What you should do: Among the lines below, restate word for word only those from the line with "routeSet : Option (List Nat)" through the line with "def State.reset : State", with both end lines kept.

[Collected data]
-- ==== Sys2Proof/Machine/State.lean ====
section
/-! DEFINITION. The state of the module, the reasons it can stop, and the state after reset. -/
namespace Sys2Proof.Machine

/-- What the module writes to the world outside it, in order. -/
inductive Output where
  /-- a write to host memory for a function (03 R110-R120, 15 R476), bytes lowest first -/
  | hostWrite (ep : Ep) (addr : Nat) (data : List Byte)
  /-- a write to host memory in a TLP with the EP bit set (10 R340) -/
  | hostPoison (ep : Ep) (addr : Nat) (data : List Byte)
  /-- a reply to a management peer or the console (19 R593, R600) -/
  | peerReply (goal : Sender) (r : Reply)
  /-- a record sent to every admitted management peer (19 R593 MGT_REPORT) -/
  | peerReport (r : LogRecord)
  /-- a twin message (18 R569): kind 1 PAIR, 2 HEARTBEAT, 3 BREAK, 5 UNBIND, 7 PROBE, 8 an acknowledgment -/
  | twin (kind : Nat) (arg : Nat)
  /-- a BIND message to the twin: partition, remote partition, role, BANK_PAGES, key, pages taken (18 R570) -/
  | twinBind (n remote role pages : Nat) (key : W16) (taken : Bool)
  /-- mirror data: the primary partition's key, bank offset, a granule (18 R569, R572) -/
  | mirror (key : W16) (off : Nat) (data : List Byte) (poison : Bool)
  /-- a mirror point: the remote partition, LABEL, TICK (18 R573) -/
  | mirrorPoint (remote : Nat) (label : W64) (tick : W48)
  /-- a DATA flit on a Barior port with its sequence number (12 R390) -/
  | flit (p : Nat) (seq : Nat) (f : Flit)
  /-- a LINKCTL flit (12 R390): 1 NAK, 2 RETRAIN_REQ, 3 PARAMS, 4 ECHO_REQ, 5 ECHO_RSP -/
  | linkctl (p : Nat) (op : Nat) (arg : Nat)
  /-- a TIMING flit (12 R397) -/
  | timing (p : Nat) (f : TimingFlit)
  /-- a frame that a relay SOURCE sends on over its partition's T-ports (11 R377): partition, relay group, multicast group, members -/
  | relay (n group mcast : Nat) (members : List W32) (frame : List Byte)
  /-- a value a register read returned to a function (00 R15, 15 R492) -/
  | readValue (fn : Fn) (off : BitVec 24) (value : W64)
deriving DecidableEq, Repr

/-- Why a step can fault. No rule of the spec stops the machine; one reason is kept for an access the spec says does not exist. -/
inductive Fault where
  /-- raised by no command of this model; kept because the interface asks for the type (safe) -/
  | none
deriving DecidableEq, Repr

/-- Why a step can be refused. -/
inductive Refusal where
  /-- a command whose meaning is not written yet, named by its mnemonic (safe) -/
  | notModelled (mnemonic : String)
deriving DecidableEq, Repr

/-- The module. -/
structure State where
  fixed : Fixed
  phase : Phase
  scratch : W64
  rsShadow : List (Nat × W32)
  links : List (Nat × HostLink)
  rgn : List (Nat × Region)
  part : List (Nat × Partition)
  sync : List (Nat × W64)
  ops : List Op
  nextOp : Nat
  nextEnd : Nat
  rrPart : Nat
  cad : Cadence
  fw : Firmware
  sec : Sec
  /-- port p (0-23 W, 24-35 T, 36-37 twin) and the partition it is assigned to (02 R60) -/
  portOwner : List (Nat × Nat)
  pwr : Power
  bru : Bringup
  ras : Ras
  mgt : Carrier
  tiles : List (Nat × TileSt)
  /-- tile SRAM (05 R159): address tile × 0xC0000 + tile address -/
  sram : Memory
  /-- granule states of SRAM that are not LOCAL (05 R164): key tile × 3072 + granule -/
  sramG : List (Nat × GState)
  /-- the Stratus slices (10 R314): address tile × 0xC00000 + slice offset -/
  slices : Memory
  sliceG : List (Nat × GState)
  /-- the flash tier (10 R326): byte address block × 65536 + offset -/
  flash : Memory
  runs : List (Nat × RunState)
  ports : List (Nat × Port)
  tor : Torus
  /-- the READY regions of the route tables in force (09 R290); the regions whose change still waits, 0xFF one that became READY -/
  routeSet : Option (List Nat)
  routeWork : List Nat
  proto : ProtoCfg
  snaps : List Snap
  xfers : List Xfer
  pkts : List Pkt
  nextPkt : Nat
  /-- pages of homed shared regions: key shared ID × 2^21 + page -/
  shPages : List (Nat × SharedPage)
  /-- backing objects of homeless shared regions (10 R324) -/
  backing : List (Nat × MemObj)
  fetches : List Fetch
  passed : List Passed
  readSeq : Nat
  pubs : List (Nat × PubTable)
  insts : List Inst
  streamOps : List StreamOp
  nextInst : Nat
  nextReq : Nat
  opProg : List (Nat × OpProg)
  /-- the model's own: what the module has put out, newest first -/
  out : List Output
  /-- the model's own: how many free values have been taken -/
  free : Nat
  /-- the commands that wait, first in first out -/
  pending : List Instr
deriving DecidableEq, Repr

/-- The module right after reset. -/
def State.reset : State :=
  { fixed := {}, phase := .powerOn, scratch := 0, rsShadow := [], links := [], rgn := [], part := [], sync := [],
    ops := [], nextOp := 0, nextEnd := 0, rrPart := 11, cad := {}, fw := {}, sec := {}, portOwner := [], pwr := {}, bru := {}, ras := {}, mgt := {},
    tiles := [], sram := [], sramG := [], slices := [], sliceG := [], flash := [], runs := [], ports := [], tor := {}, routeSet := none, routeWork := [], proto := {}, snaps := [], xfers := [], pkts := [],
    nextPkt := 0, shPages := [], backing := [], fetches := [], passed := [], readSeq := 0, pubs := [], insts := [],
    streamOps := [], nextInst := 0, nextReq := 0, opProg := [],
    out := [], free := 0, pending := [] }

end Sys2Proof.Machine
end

Worked solution:
  routeSet : Option (List Nat)
  routeWork : List Nat
  proto : ProtoCfg
  snaps : List Snap
  xfers : List Xfer
  pkts : List Pkt
  nextPkt : Nat
  /-- pages of homed shared regions: key shared ID × 2^21 + page -/
  shPages : List (Nat × SharedPage)
  /-- backing objects of homeless shared regions (10 R324) -/
  backing : List (Nat × MemObj)
  fetches : List Fetch
  passed : List Passed
  readSeq : Nat
  pubs : List (Nat × PubTable)
  insts : List Inst
  streamOps : List StreamOp
  nextInst : Nat
  nextReq : Nat
  opProg : List (Nat × OpProg)
  /-- the model's own: what the module has put out, newest first -/
  out : List Output
  /-- the model's own: how many free values have been taken -/
  free : Nat
  /-- the commands that wait, first in first out -/
  pending : List Instr
deriving DecidableEq, Repr

/-- The module right after reset. -/
def State.reset : State :=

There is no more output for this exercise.